Stored data entries:
/-! ### Bulk operations -/

/-- A bulk request whose parameters exist, taken in SERVICE while the engine is IDLE, starts its operation with cursor, counts and page at
their start and is answered DONE (R166): RECALL makes its group ACTIVE, CANCEL-RECALL makes it CANCELLING (R174), EVACUATE clears ACCEPT-IN
of its site (R175), and ROSTER, RESYNC and PURGE have no start effect. A ROSTER limit above 32 is clamped and answered
DONE-CLAMPED; its filter is a site, a group or a class, and its cursor is its start key (R173). A parameter that names no filter, group
or site is NO-SUCH, in any state of the engine. -/
def Obligations.BulkRequestsStartWhenIdle : Prop :=
  (∀ (s : State) (e : RequestEntry) (rest : List RequestEntry) (wait : Bool), s.phase = .service → s.bulk = none →
     (∀ start limit, requestReady s e rest (.roster wait 3 9 start limit) →
       exec .roster s = .next { answered s e rest (if limit ≤ 32 then .done else .doneClamped) .none with
         bulk := some (startedAt (.roster (.cls .all) start (min 32 limit)) start) }) ∧
     (∀ g x, wfGroup g = true → tget s.groups g = some x →
       (requestReady s e rest (.recallGroup wait g) →
         exec .recallGroup s = .next { answered s e rest .done .none with
           groups := tput s.groups g { x with recallState := .active }
           bulk := some (startedAt (.recallGroup g) 0) }) ∧
       (requestReady s e rest (.cancelRecall wait g) →
         exec .cancelRecall s = .next { answered s e rest .done .none with
           groups := tput s.groups g { x with recallState := .cancelling }
           bulk := some (startedAt (.cancelRecall g) 0) })) ∧
     (∀ n x, wfSite n = true → tget s.sites n = some x →
       (requestReady s e rest (.evacuate wait n) →
         exec .evacuate s = .next { answered s e rest .done .none with
           sites := tput s.sites n { x with acceptIn := false }
           bulk := some (startedAt (.evacuate n) 0) }) ∧
       (requestReady s e rest (.resync wait n) →
         exec .resync s = .next { answered s e rest .done .none with
           bulk := some (startedAt (.resync n) 0) })) ∧
     (requestReady s e rest (.purge wait) →
       exec .purge s = .next { answered s e rest .done .none with
         bulk := some (startedAt .purge 0) })) ∧
  ∀ (s : State) (e : RequestEntry) (rest : List RequestEntry) (wait : Bool), s.phase = .service →
    (∀ form value start limit, requestReady s e rest (.roster wait form value start limit) →
      (∀ f, namesFilter s form value f → s.bulk = none →
        exec .roster s = .next { answered s e rest (if limit ≤ 32 then .done else .doneClamped) .none with
          bulk := some (startedAt (.roster f start (min 32 limit)) start) }) ∧
      ((∀ f, ¬namesFilter s form value f) → exec .roster s = .next (answered s e rest .noSuch .none))) ∧
    (∀ g, wfGroup g = false ∨ tget s.groups g = none →
      (requestReady s e rest (.recallGroup wait g) → exec .recallGroup s = .next (answered s e rest .noSuch .none)) ∧
      (requestReady s e rest (.cancelRecall wait g) → exec .cancelRecall s = .next (answered s e rest .noSuch .none))) ∧
    (∀ n, wfSite n = false ∨ tget s.sites n = none →
      (requestReady s e rest (.evacuate wait n) → exec .evacuate s = .next (answered s e rest .noSuch .none)) ∧
      (requestReady s e rest (.resync wait n) → exec .resync s = .next (answered s e rest .noSuch .none)))

/-- A step of the engine (R167). Without an operation, or while it is suspended, nothing changes. A RESYNC's step is held, with the room wait
set, while an ordinary directive has no room (R176; that the wait becomes set at this attempt, not when the room is lost, is the model's choice,
log entry 29). Otherwise the cursor moves to the next unit present and the visited count
rises: a RECALL visit of a member that is REGISTERED, MOVING, PRESUMED or LOST with its flag clear sets the flag and raises the
unreached count and the counter (R123, R174); a PURGE visit frees a RETIRED record without flags and counts it (R177). With no unit
above the cursor, a PURGE completes: its account is the last result, BULK-DONE is raised, and with no request waiting the
engine is IDLE (R171). So for the other kinds: a ROSTER visit collects a match, counts it with limit 0, or completes with the more flag
(R173); CANCEL-RECALL clears flags; EVACUATE moves, defers, strands or counts (R175); RESYNC sends ADOPT or counts what the site misses
(R176); a record that a kind does not act on is passed over. Completions: RECALL-COMPLETE where none is unreached, recall OFF, sync-lost
cleared without a gap; and a request that waits starts. -/
def Obligations.BulkStepVisitsOrCompletes : Prop :=
  (∀ s : State, Ascending s.radios →
     (s.bulk = none → exec .bulkStep s = .next s) ∧
     ∀ b, s.bulk = some b →
       (b.suspended = true → exec .bulkStep s = .next s) ∧
       (∀ n, b.suspended = false → b.op = .resync n → ¬(s.outbound.length + 1 ≤ 448 ∧ roomForOne s) →
         exec .bulkStep s = .next { s with bulk := some { b with roomWait := true } }) ∧
       (∀ u r g x, b.suspended = false → b.op = .recallGroup g → tnext s.radios b.cursor = some u →
         tget s.radios u = some r → servingSite r.state ≠ none ∨ stateName r.state = .lost →
         { group := g, pending := false } ∈ r.groups → tget s.groups g = some x →
         exec .bulkStep s = .next { s with
           radios := tput s.radios u { r with
             groups := r.groups.map fun m => if m.group = g then { m with pending := true } else m }
           groups := tput s.groups g { x with unreached := x.unreached + 1 }
           bulk := some { b with
             roomWait := false, cursor := u, visited := min 65535 (b.visited + 1),
             counters := { b.counters with c1 := min 65535 (b.counters.c1 + 1) } } }) ∧
       (∀ u r, b.suspended = false → b.op = .purge → tnext s.radios b.cursor = some u → tget s.radios u = some r →
         stateName r.state = .retired → (∀ m ∈ r.groups, m.pending = false) →
         exec .bulkStep s = .next { s with
           radios := tdel s.radios u
           bulk := some { b with
             roomWait := false, cursor := u, visited := min 65535 (b.visited + 1),
             counters := { b.counters with c1 := min 65535 (b.counters.c1 + 1) } } }) ∧
       (b.suspended = false → b.op = .purge → tnext s.radios b.cursor = none → s.bulkWaiting = none → s.notices.length < 64 →
         exec .bulkStep s = .next { s with
           bulk := none
           bulkLast := some ({ op := .purge, completed := true, visited := b.visited, counters := b.counters }, s.partTime)
           notices := s.notices ++ [{
             time := s.partTime
             body := .bulkDone { op := .purge, completed := true, visited := b.visited, counters := b.counters } none }] })) ∧
  ∀ (s : State) (b : BulkRun), Ascending s.radios → s.bulk = some b → b.suspended = false →
    (∀ u r, tnext s.radios b.cursor = some u → tget s.radios u = some r →
      let passed : State := { s with bulk := some (atUnit b u) }
      let counts (i : Nat) : State := { s with bulk := some (raised (atUnit b u) i) }
      (∀ f start limit, b.op = .roster f start limit →
        (¬matchesFilter r f → exec .bulkStep s = .next passed) ∧
        (matchesFilter r f → limit = 0 → exec .bulkStep s = .next (counts 2)) ∧
        (matchesFilter r f → limit ≠ 0 → b.page.length < limit →
          exec .bulkStep s = .next { s with
            bulk := some { raised (atUnit b u) 1 with
              page := b.page ++ [{
                unit := u, state := stateName r.state
                site := ((servingSite r.state).or (lastSite r.state)).getD 0, emergency := r.emergency.isSome }] } }) ∧
        (matchesFilter r f → limit ≠ 0 → limit ≤ b.page.length → s.notices.length < 64 →
          exec .bulkStep s = .next
            (begunWaiting (endedWith s (atUnit b u) true [] (some (true, limit - b.page.length, b.page)))))) ∧
      (∀ g, b.op = .recallGroup g →
        r.state = .joining ∨ stateName r.state = .retired ∨ { group := g, pending := false } ∉ r.groups →
        exec .bulkStep s = .next passed) ∧
      (∀ g, b.op = .cancelRecall g →
        ({ group := g, pending := true } ∉ r.groups → exec .bulkStep s = .next passed) ∧
        (∀ x, { group := g, pending := true } ∈ r.groups → tget s.groups g = some x → x.recallState ≠ .active →
          exec .bulkStep s = .next { counts 1 with
            radios := tput s.radios u { r with
              groups := r.groups.map fun m => if m.group = g then { m with pending := false } else m }
            groups := tput s.groups g { x with unreached := x.unreached - 1 } })) ∧
      (∀ n, b.op = .evacuate n →
        (∀ l, r.state = .registered n l → evacuationChoice s n r.hearing = none → exec .bulkStep s = .next (counts 3)) ∧
        (∀ l p, r.state = .registered n l → evacuationChoice s n r.hearing = some p →
          ¬(s.outbound.length + 2 * movingCount s + 4 ≤ 512) → exec .bulkStep s = .next (counts 2)) ∧
        (∀ l p, r.state = .registered n l → evacuationChoice s n r.hearing = some p →
          s.outbound.length + 2 * movingCount s + 4 ≤ 512 →
          ∃ t more, exec .bulkStep s = .next t ∧
            tget t.radios u = some { r with
              state := .moving n p l {
                tag := s.tagCounter, readySeen := false, quiescedSeen := false,
                deadline := s.partTime + s.params.handoverTimeout * 10 } } ∧
            (∀ v, v ≠ u → tget t.radios v = tget s.radios v) ∧
            t.tagCounter = (s.tagCounter + 1) % 65536 ∧
            t.outbound = s.outbound ++ .prepare p u s.tagCounter (groupNumbers r.groups) ::
              ((if siteWorks s n then [.quiesce n u s.tagCounter] else []) ++ more) ∧
            (∀ j, (tget t.sites j).map Site.count = (tget s.sites j).map fun x => if j = p then x.count + 1 else x.count) ∧
            engine t = engine (counts 1) ∧ outer t = outer s) ∧
        (∀ a p l k, r.state = .moving a p l k → n = a ∨ n = p → exec .bulkStep s = .next (counts 4)) ∧
        (n ∉ countedSites r.state ∨ stateName r.state = .presumed → exec .bulkStep s = .next passed)) ∧
      (∀ n, b.op = .resync n → s.outbound.length + 1 ≤ 448 → roomForOne s →
        ((∃ l, r.state = .registered n l) ∨ (∃ y h, r.state = .presumed n y h) →
          (siteWorks s n = true →
            exec .bulkStep s = .next { counts 1 with outbound := s.outbound ++ [.adopt n u (groupNumbers r.groups)] }) ∧
          (siteWorks s n = false →
            exec .bulkStep s = .next { s with bulk := some { raised (atUnit b u) 2 with gap := true } })) ∧
        (∀ a p l k, r.state = .moving a p l k → n = a ∨ n = p → exec .bulkStep s = .next (counts 3)) ∧
        (n ∉ countedSites r.state → exec .bulkStep s = .next passed)) ∧
      (b.op = .purge → stateName r.state ≠ .retired → exec .bulkStep s = .next passed)) ∧
    (tnext s.radios b.cursor = none →
      (s.notices.length + 2 ≤ 64 →
        let done := { b with roomWait := false }
        (∀ f start limit, b.op = .roster f start limit →
          exec .bulkStep s = .next (begunWaiting (endedWith s done true [] (some (b.more, limit - b.page.length, b.page))))) ∧
        (∀ g x, b.op = .recallGroup g → tget s.groups g = some x →
          exec .bulkStep s = .next
            (begunWaiting (endedWith s done true (if x.unreached = 0 then [.recallComplete g] else []) none))) ∧
        (∀ g x, b.op = .cancelRecall g → tget s.groups g = some x →
          exec .bulkStep s = .next (begunWaiting { endedWith s done true [] none with
            groups := tput s.groups g { x with recallState := .off } })) ∧
        (∀ n, b.op = .evacuate n → exec .bulkStep s = .next (begunWaiting (endedWith s done true [] none))) ∧
        (b.op = .purge → exec .bulkStep s = .next (begunWaiting (endedWith s done true [] none))) ∧
        (∀ n x, b.op = .resync n → tget s.sites n = some x → s.outbound.length + 1 ≤ 448 → roomForOne s →
          exec .bulkStep s = .next (begunWaiting { endedWith s done true [] none with
            sites := if b.gap then s.sites else tput s.sites n { x with syncLost := false } }))) ∧
      (∀ op, s.bulkWaiting = some op → b.op = .purge →
        ∃ t, exec .bulkStep s = .next t ∧ t.bulkWaiting = none ∧
          t.bulk = some (startedAt op (match op with | .roster _ start _ => start | _ => 0)) ∧
          t.bulkLast = some ({ op := .purge, completed := true, visited := b.visited, counters := b.counters }, s.partTime) ∧
          (∀ g x, op = .recallGroup g → tget s.groups g = some x →
            t.groups = tput s.groups g { x with recallState := .active }) ∧
          (∀ g x, op = .cancelRecall g → tget s.groups g = some x →
            t.groups = tput s.groups g { x with recallState := .cancelling }) ∧
          (∀ n x, op = .evacuate n → tget s.sites n = some x → t.sites = tput s.sites n { x with acceptIn := false })))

**TO DO:** What you retype should run from the first line of the entries above through the line containing "(∀ (s : State)", exactly and in full.

**SOLUTION:**
/-! ### Bulk operations -/

/-- A bulk request whose parameters exist, taken in SERVICE while the engine is IDLE, starts its operation with cursor, counts and page at
their start and is answered DONE (R166): RECALL makes its group ACTIVE, CANCEL-RECALL makes it CANCELLING (R174), EVACUATE clears ACCEPT-IN
of its site (R175), and ROSTER, RESYNC and PURGE have no start effect. A ROSTER limit above 32 is clamped and answered
DONE-CLAMPED; its filter is a site, a group or a class, and its cursor is its start key (R173). A parameter that names no filter, group
or site is NO-SUCH, in any state of the engine. -/
def Obligations.BulkRequestsStartWhenIdle : Prop :=
  (∀ (s : State) (e : RequestEntry) (rest : List RequestEntry) (wait : Bool), s.phase = .service → s.bulk = none →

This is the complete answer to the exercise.